I love Founders. I love KBS. But KBS now stands for Killed Blocked and Shutdown.
~Bill
A Strappin’ Good Wine
Every so often, a wine comes along that so captivates us that we just can help ourselves… we buy everything we can get our hands on. Well, here is one of those examples. The Yalumba GSM called “The Strapper” is one of the finest examples of the genre
I’ve had in a long, long time. The GSM is a great Aussie tradition of copying the classic Southern Rhone blend. Often times, it comes out a bit too brash. Either the Shiraz is an over-done chocolaty mess or the Grenache is akin to raspberry motor oil.
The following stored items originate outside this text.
-- ==== Sys2Proof/Machine/RegWord.lean ====
section
/-! DEFINITION. Whole registers: which registers a unit has, a register as one word, and its raw storing (R45, R46). What a
host's read and write do beside that stands in RegAccess.lean. -/
namespace Sys2Proof.Machine

/-- The class registers of a unit. -/
def classRegsOf (un : Nat) : List RegDesc :=
  match classOf un with
  | 0x50 => if un = 768 ∨ un = 784 then refBlockRegs else if un = 769 ∨ un = 770 ∨ un = 785 then [] else pllRegs
  | c => if un = 1 then fDieRegs ++ classRegs c else classRegs c

/-- The registers of a unit that the tables list field by field. -/
def regsOf (un : Nat) : List RegDesc := headerRegs ++ classRegsOf un

/-- Index of element `i`'s field repetition `j`. -/
def FieldDesc.ix (f : FieldDesc) (i j : Nat) : Nat := i * f.rep + j

/-- Where repetition `j` of a field stands in its register. -/
def FieldDesc.at (f : FieldDesc) (j : Nat) : Nat := f.fld.lo + j * f.step

/-- The bits of a word that repetition `j` of a field covers. -/
def FieldDesc.of (f : FieldDesc) (j v : Nat) : Nat := v / 2 ^ f.at j % 2 ^ f.fld.width

/-- A register's word as stored, write-only fields 0. -/
def Dev.wordOf (d : Dev) (un : Nat) (r : RegDesc) (i : Nat) : Nat :=
  r.fields.foldl (fun v f =>
    if f.acc = .wo then v
    else (List.range f.rep).foldl (fun v j => v + d.getI un f.fld (f.ix i j) * 2 ^ f.at j) v) 0

/-- Store a word into every field of a register that can be written. -/
def Dev.putWord (d : Dev) (un : Nat) (r : RegDesc) (i v : Nat) : Dev :=
  r.fields.foldl (fun d f =>
    if f.acc = .rw then (List.range f.rep).foldl (fun d j => d.setI un f.fld (f.ix i j) (f.of j v)) d else d) d

/-! ### Identity (R54, R55) -/

/-- Whose identity a unit reports: 0 for the package serial, 1 or 2 for a die, 512 + *s* for a stack. -/
def identOwner (un : Nat) : Nat :=
  match unitRow un with
  | some r => if r.ident = 3 then 512 + stackOf un else r.ident
  | none => 0

/-- UF_IDENT0 and UF_IDENT1 of a populated unit. -/
def Dev.ident (d : Dev) (un : Nat) : Nat × Nat :=
  let o := identOwner un
  if o = 0 then
    (leAt d.fw.otp.serial 0 8, leAt d.fw.otp.serial 8 4 + 2 * 2 ^ 40)
  else if o < 512 then d.fw.otp.idents.getD (0, 0) [o]
  else if d.fw.sideband.contains (o - 512) then
    let w := d.fw.otp.idents.getD (0, 0) [o]
    (w.1, setBits w.2 43 40 1)
  else (0, 0xF * 2 ^ 40)

/-- The 16 bytes of a unit's identity. -/
def Dev.identBytes (d : Dev) (un : Nat) : List Byte := leBytes 8 (d.ident un).1 ++ leBytes 8 (d.ident un).2

/-- Major stepping of the F-die (R54). -/
def Dev.majorStepping (d : Dev) : Nat := bits (d.ident 1).2 39 36

end Sys2Proof.Machine
end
Perhaps that is the real purpose of the GSM… to cover over a wine-making error? Or, I suppose it could be a shameless cash grab where a winery takes sub-standard grapes and tarts them up with a lot of over-ripe, high-sugar juice (just look at the current red blend craze coming out of California if you need some good examples).
Thankfully, the folks at Yalumba steered clear of this path. Instead, they crafted a wine of surprising gravitas, represented by the Mataro (another word for Mourvedre), softened by a most supple and elegant ribbon of Grenache. Holding it all together are the solid shoulders of the Shiraz, which make their notable appearance during the mid-palate. If I remember the story correctly, they named the wine “The Strapper” in homage to the Jockey’s assistant who does all the real work in preparing the horse but earns none of the glory. Apparently, it is the Mataro that plays the role of “Strapper” in this wine. It’s a fair comparison, though I would observe that without the jockey and the horse, the strapper would have precious little to do in the first place.
As I said, we bought up every case of this wine that was available in the Upper Midwest, so I encourage you to give it a try. If you like it, buy up! Who knows when we’ll see its kind again?